= Directions =
Where the listing below reaches the line containing "((s.port p).exchange.map BitVec.toNat).filter", start writing out lines exactly, and stop once the line containing "STATUS reply. -/" has been written.

##############################

-- ==== Sys2Proof/Machine/Reef.lean ====
section
/-! DEFINITION. Reef modules: their states (R339), admission (R340, R341), removal (R342, R343), defects and scrub (R346 to R350), the link layer (R332 to R334), the tide wires (R335 to R338). -/

namespace Sys2Proof.Machine

/-! ### Module states -/

/-- A transition of MOD_STATE with its event (R339). -/
def State.setModState (s : State) (p new : Nat) : State :=
  let old := s.modState p
  (s.setCh (Ch.modState + 256 * p) new).raise ⟨0x0101, p, old + new * 16, s.ch (Ch.modId + 256 * p), none, []⟩

/-- The identity holds no reserved value (R335). -/
def identityOk (v : Nat) : Bool := Fld.get ⟨11, 9⟩ v == 1 && Fld.get ⟨8, 6⟩ v == 1 && Fld.get ⟨5, 4⟩ v == 1 && !bit v 1

def State.moduleRequests (s : State) (p : Nat) : List Request :=
  s.ferry.requests.filter (fun q => q.reef && reefPartner q.addr == 0 && (match s.reefPlace q.addr with | some (m, _, _) => m == p | none => false))

/-- The copy of a set still needs a module: it goes to the local Reef, of which 64 KiB lie on every module of the set, or it is still to read bytes of the module. -/
def State.copyNeeds (s : State) (k p : Nat) : Bool :=
  s.stf k SetRec.destKind == 1 || (s.setAt k).pages.any (fun q => (s.setAt k).pieces.any (fun x =>
    let r := pieceIn x q
    decide (reefMark ≤ r.1) && r.2 != 0 && (List.range ((r.1 + r.2 - 1) / 4096 + 1 - r.1 / 4096)).any (fun i => (s.reefPlace (r.1 - reefMark + 4096 * i)).any (fun m => m.1 == p))))

/-- A module is lost: the port's work ends, streams follow R59, copies of sets that need it break (R363), requests in flight end with `status` (R334, R343). -/
def State.moduleLost (s : State) (p : Nat) (status : RespStatus) : State :=
  let reqs := s.moduleRequests p
  let s := (s.setCh (Ch.linkWidth + 256 * p) 0).setModState p Ms.lost
  let s := s.modPort p (fun q => { q with admitting := 0, exchange := none, transfers := [], unacked := [], replays := 0, scrub := none, reloc := none, waiting := [] })
  let s := reqs.foldl (fun (s : State) q => s.respond q.tag status) s
  if bit (s.ch Ch.reefSet) p then
    ((List.range s.streamCount).filter (fun n => (s.residence n == Rs.toReef || s.residence n == Rs.reef || s.residence n == Rs.toHarbour) && s.onModule n p)).foldl State.reefLostStream s
      |> fun s => (s.sets.keys.filter (fun k => s.stf k SetRec.state == Sst.taking && s.copyNeeds k p)).foldl (fun (s : State) k => s.breakSet k (s.stf k SetRec.destBase) St.reefLost) s
  else s

/-! ### Sideband exchanges (R336) -/

abbrev Sb.status : Nat := 0x1
abbrev Sb.lanes : Nat := 0x2
abbrev Sb.preset : Nat := 0x3
abbrev Sb.phyStart : Nat := 0x4
abbrev Sb.phyResult : Nat := 0x5
abbrev Sb.linkUp : Nat := 0x6
abbrev Sb.scrubBand : Nat := 0x8
abbrev Sb.scrubPoll : Nat := 0x9
abbrev Sb.wake : Nat := 0xA

abbrev SbWord.cmd : Fld := ⟨31, 28⟩
abbrev SbWord.result : Fld := ⟨27, 26⟩
abbrev SbWord.data : Fld := ⟨23, 0⟩

/-- Charov sends a request over the tide wires. -/
def State.askModule (s : State) (p cmd arg : Nat) : State :=
  let w := BitVec.ofNat 32 (cmd * 2 ^ 28 + arg % 2 ^ 24)
  (s.modPort p (fun q => { q with exchange := some w })).out (.sideband p w)

/-- The request of a command that awaits its reply. -/
def State.asked (s : State) (p cmd : Nat) : Option Nat :=
  ((s.port p).exchange.map BitVec.toNat).filter (fun w => SbWord.cmd.get w == cmd)

/-- The RESULT of a reply: 0 ACK, 1 BUSY, 2 NAK. A wrong echo or the reserved value counts as NAK (log entry 65, DEDUCED). -/
def sbResult (cmd reply : Nat) : Nat := if SbWord.cmd.get reply ≠ cmd then 2 else min (SbWord.result.get reply) 2

/-- TEMP_WARN crossed, upwards reported once, downwards forgotten (R346). -/
def State.setTemperature (s : State) (p : Nat) (eighths : Int) : State :=
  let s := s.setCh (Ch.temperature + 256 * p) ((eighths % (2 ^ 32 : Int)).toNat)
  let warn := signedOf 32 (s.ch Ch.tempWarn)
  if warn < eighths ∧ !(s.port p).warned.contains 2 then
    (s.modPort p (fun q => { q with warned := 2 :: q.warned })).raise ⟨0x0106, p, s.ch (Ch.temperature + 256 * p), s.ch Ch.thermalAction, none, []⟩
  else if eighths < warn then s.modPort p (fun q => { q with warned := q.warned.filter (· != 2) }) else s

/-- The temperature in DATA of a STATUS reply. -/
def State.statusTemperature (s : State) (p reply : Nat) : State := s.setTemperature p (8 * signedOf 8 (Fld.get ⟨23, 16⟩ reply))

/-! ### Admission (R340, R341) and relink (R334) -/

/-- The link is trained again, the module stays ADMITTED: steps of `admitting` from 11. -/
def Port.relinking (p : Port) : Bool := 11 ≤ p.admitting

/-- The handshake has failed. -/
def State.handshakeFails (s : State) (p : Nat) : State :=
  let again := (s.port p).relinking
  let s := s.modPort p (fun q => { q with admitting := 0, exchange := none })
  if again then s.moduleLost p .reefLost else (s.setCh (Ch.linkWidth + 256 * p) 0).setModState p Ms.trainFault

/-- The handshake goes on with a step. -/
def State.admitStep (s : State) (p k : Nat) : State :=
  let s := s.modPort p (fun q => { q with admitting := (if q.relinking then 10 else 0) + k })
  let det := (s.port p).locked
  if k = 2 then s.askModule p Sb.lanes 0
  else if k = 3 then s.askModule p Sb.preset (s.ch Ch.presetDefault + det * 16)
  else if k = 4 then s.askModule p Sb.phyStart det
  else if k = 6 then s.askModule p Sb.phyResult 0
  else if k = 7 then s.askModule p Sb.linkUp det
  else s.askModule p Sb.status 0

/-- The step in progress, from 1 to 7. -/
def Port.step (p : Port) : Nat := p.admitting % 10

/-- A reply to the request of a step: NAK fails the handshake, BUSY repeats it, ACK goes on. -/
def State.stepReply (s : State) (p cmd reply : Nat) (busy ack : State → State) : State :=
  let s := s.modPort p (fun q => { q with exchange := none })
  match sbResult cmd reply with
  | 0 => ack s
  | 1 => busy s
  | _ => s.handshakeFails p

/-- Every band's AGE rises by `hours` (R341). -/
def agedBands (m : SMap Nat) (hours : Nat) : SMap Nat :=
  if hours = 0 then m else (List.range 144496).map (fun b => (b, BandRec.age.set (bandIn m b) (min 8191 (BandRec.age.get (bandIn m b) + hours))))

/-- Why a band whose record reads RELOCATING is defective: its wear, or a grown defect. -/
def defectOf (v : Nat) : Nat := if 2000000 ≤ BandRec.wear.get v then 1 else 0

/-- The map after ADMIT_ERASE: every logical band unmapped, the factory's defects retired, WEAR and defect records kept, a band found RELOCATING being retired (R341, R349; log entry 111, DEDUCED). -/
def erasedBands (m : SMap Nat) (factory : List Nat) : SMap Nat :=
  let st := fun (v : Nat) => if BandRec.state.get v = Bs.relocating then 4 + defectOf v else Bs.free
  let m := m.map (fun e => if BandRec.state.get e.2 = Bs.mapped ∨ BandRec.state.get e.2 = Bs.relocating then (e.1, BandRec.logical.set (BandRec.state.set e.2 (st e.2)) 0x3FFFF) else e)
  factory.foldl (fun (m : SMap Nat) b => m.put b (BandRec.state.set (bandIn m b) 3)) m

/-- Bands that a module's records show RELOCATING are MAPPED and to be relocated anew (R349; log entry 111, DEDUCED). -/
def Port.resumeDefects (q : Port) : Port :=
  { q with
    bands := q.bands.map (fun e => if BandRec.state.get e.2 = Bs.relocating then (e.1, BandRec.state.set e.2 Bs.mapped) else e)
    defects := (q.bands.filter (fun e => BandRec.state.get e.2 == Bs.relocating)).map (fun e => (e.1, defectOf e.2)) }

/-- What the metadata space and the media of the module in a port hold, where it is another module than the port last held (R340 step 4; log entry 47, DESIGN CHOICE). -/
def Port.found (q : Port) (m : Option ModuleData) : Port :=
  match m with
  | none => q
  | some m => { q with ownerTag := m.ownerTag, setRecord := m.setRecord, metaBands := m.bands, factory := m.factory, media := m.media, counts := m.counts, badSectors := m.badSectors, poisoned := m.poisoned }

/-- The link is up: the module's metadata are read and held to the checks of R341, then the band records; or after a relink the link alone. -/
def State.linkIsUp (s : State) (p lanes : Nat) (found : Option ModuleData) : State :=
  let s := if (s.port p).relinking then s else s.modPort p (fun q => q.found found)
  let q := s.port p
  let s := s.setCh (Ch.linkWidth + 256 * p) (if lanes = 0xFF then 8 else 4)
  let s := if lanes = 0xFF then s else s.raise ⟨0x0104, p, 4, 0, none, []⟩
  let s := s.modPort p (fun q => { q with admitting := 0, exchange := none, txSeq := 0, rxSeq := 0, unacked := [], replays := 0, transfers := [] })
  if q.relinking then s.raise ⟨0x0103, p, s.ch (Ch.linkWidth + 256 * p), s.ch (Ch.linkReplays + 256 * p), none, []⟩
  else if !q.erase ∧ (q.ownerTag ≠ s.ch Ch.packageUid ∨ (q.setRecord ≠ s.ch Ch.reefSet ∧ s.ch Ch.reefSet ≠ 0 ∧ bit (s.ch Ch.reefSet) p)) then
    (s.setCh (Ch.linkWidth + 256 * p) 0).setModState p Ms.present
  else
    let s := if q.erase then
        let m := erasedBands q.metaBands q.factory
        s.modPort p (fun q => { q with ownerTag := s.ch Ch.packageUid, setRecord := s.ch Ch.reefSet, bands := m, metaBands := m })
      else s.modPort p (fun q => ({ q with bands := agedBands q.metaBands q.hours } : Port).resumeDefects)
    s.setModState p Ms.admitted

/-- STATUS (R336): the first and the fifth step of a handshake, or a reading over the sleep bus. -/
def execStatus (p : Nat) (reply : BitVec 32) (s : State) : Host.Outcome State Fault Refusal :=
  match s.asked p Sb.status with
  | none => .next s
  | some _ =>
    let r := reply.toNat
    let k := (s.port p).step
    let s := if sbResult Sb.status r = 0 then s.statusTemperature p r else s
    if k = 0 then .next (s.modPort p (fun q => { q with exchange := none }))
    else .next (s.stepReply p Sb.status r (fun s => s.askModule p Sb.status 0) (fun s => s.admitStep p (if k = 1 then 2 else 6)))

/-- LANES: the lanes that detect a far end are those trained. -/
def execLanes (p : Nat) (reply : BitVec 32) (s : State) : Host.Outcome State Fault Refusal :=
  match s.asked p Sb.lanes with
  | none => .next s
  | some w => .next (s.stepReply p Sb.lanes reply.toNat (fun s => s.askModule p Sb.lanes (SbWord.data.get w))
      (fun s => (s.modPort p (fun q => { q with locked := reply.toNat % 256 })).admitStep p 3))

/-- PRESET. -/
def execPreset (p : Nat) (reply : BitVec 32) (s : State) : Host.Outcome State Fault Refusal :=
  match s.asked p Sb.preset with
  | none => .next s
  | some w => .next (s.stepReply p Sb.preset reply.toNat (fun s => s.askModule p Sb.preset (SbWord.data.get w)) (fun s => s.admitStep p 4))

/-- PHY_START: its BUSY as its ACK leads to STATUS until that is not BUSY. -/
def execPhyStart (p : Nat) (reply : BitVec 32) (s : State) : Host.Outcome State Fault Refusal :=
  match s.asked p Sb.phyStart with
  | none => .next s
  | some _ => .next (s.stepReply p Sb.phyStart reply.toNat (fun s => s.admitStep p 5) (fun s => s.admitStep p 5))

/-- The lanes a link uses: all eight, or four of one half. -/
def lanesUsed (locked : Nat) : Option Nat :=
  if locked % 256 = 0xFF then some 0xFF else if locked % 16 = 0x0F then some 0x0F else if locked / 16 % 16 = 0x0F then some 0xF0 else none

/-- PHY_RESULT. -/
def execPhyResult (p : Nat) (reply : BitVec 32) (s : State) : Host.Outcome State Fault Refusal :=
  match s.asked p Sb.phyResult with
  | none => .next s
  | some _ => .next (s.stepReply p Sb.phyResult reply.toNat (fun s => s.askModule p Sb.phyResult 0) (fun s =>
      match lanesUsed reply.toNat with
      | some l => (s.modPort p (fun q => { q with locked := l })).admitStep p 7
      | none => s.handshakeFails p))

##############################

= Answer box =
  ((s.port p).exchange.map BitVec.toNat).filter (fun w => SbWord.cmd.get w == cmd)

/-- The RESULT of a reply: 0 ACK, 1 BUSY, 2 NAK. A wrong echo or the reserved value counts as NAK (log entry 65, DEDUCED). -/
def sbResult (cmd reply : Nat) : Nat := if SbWord.cmd.get reply ≠ cmd then 2 else min (SbWord.result.get reply) 2

/-- TEMP_WARN crossed, upwards reported once, downwards forgotten (R346). -/
def State.setTemperature (s : State) (p : Nat) (eighths : Int) : State :=
  let s := s.setCh (Ch.temperature + 256 * p) ((eighths % (2 ^ 32 : Int)).toNat)
  let warn := signedOf 32 (s.ch Ch.tempWarn)
  if warn < eighths ∧ !(s.port p).warned.contains 2 then
    (s.modPort p (fun q => { q with warned := 2 :: q.warned })).raise ⟨0x0106, p, s.ch (Ch.temperature + 256 * p), s.ch Ch.thermalAction, none, []⟩
  else if eighths < warn then s.modPort p (fun q => { q with warned := q.warned.filter (· != 2) }) else s

/-- The temperature in DATA of a STATUS reply. -/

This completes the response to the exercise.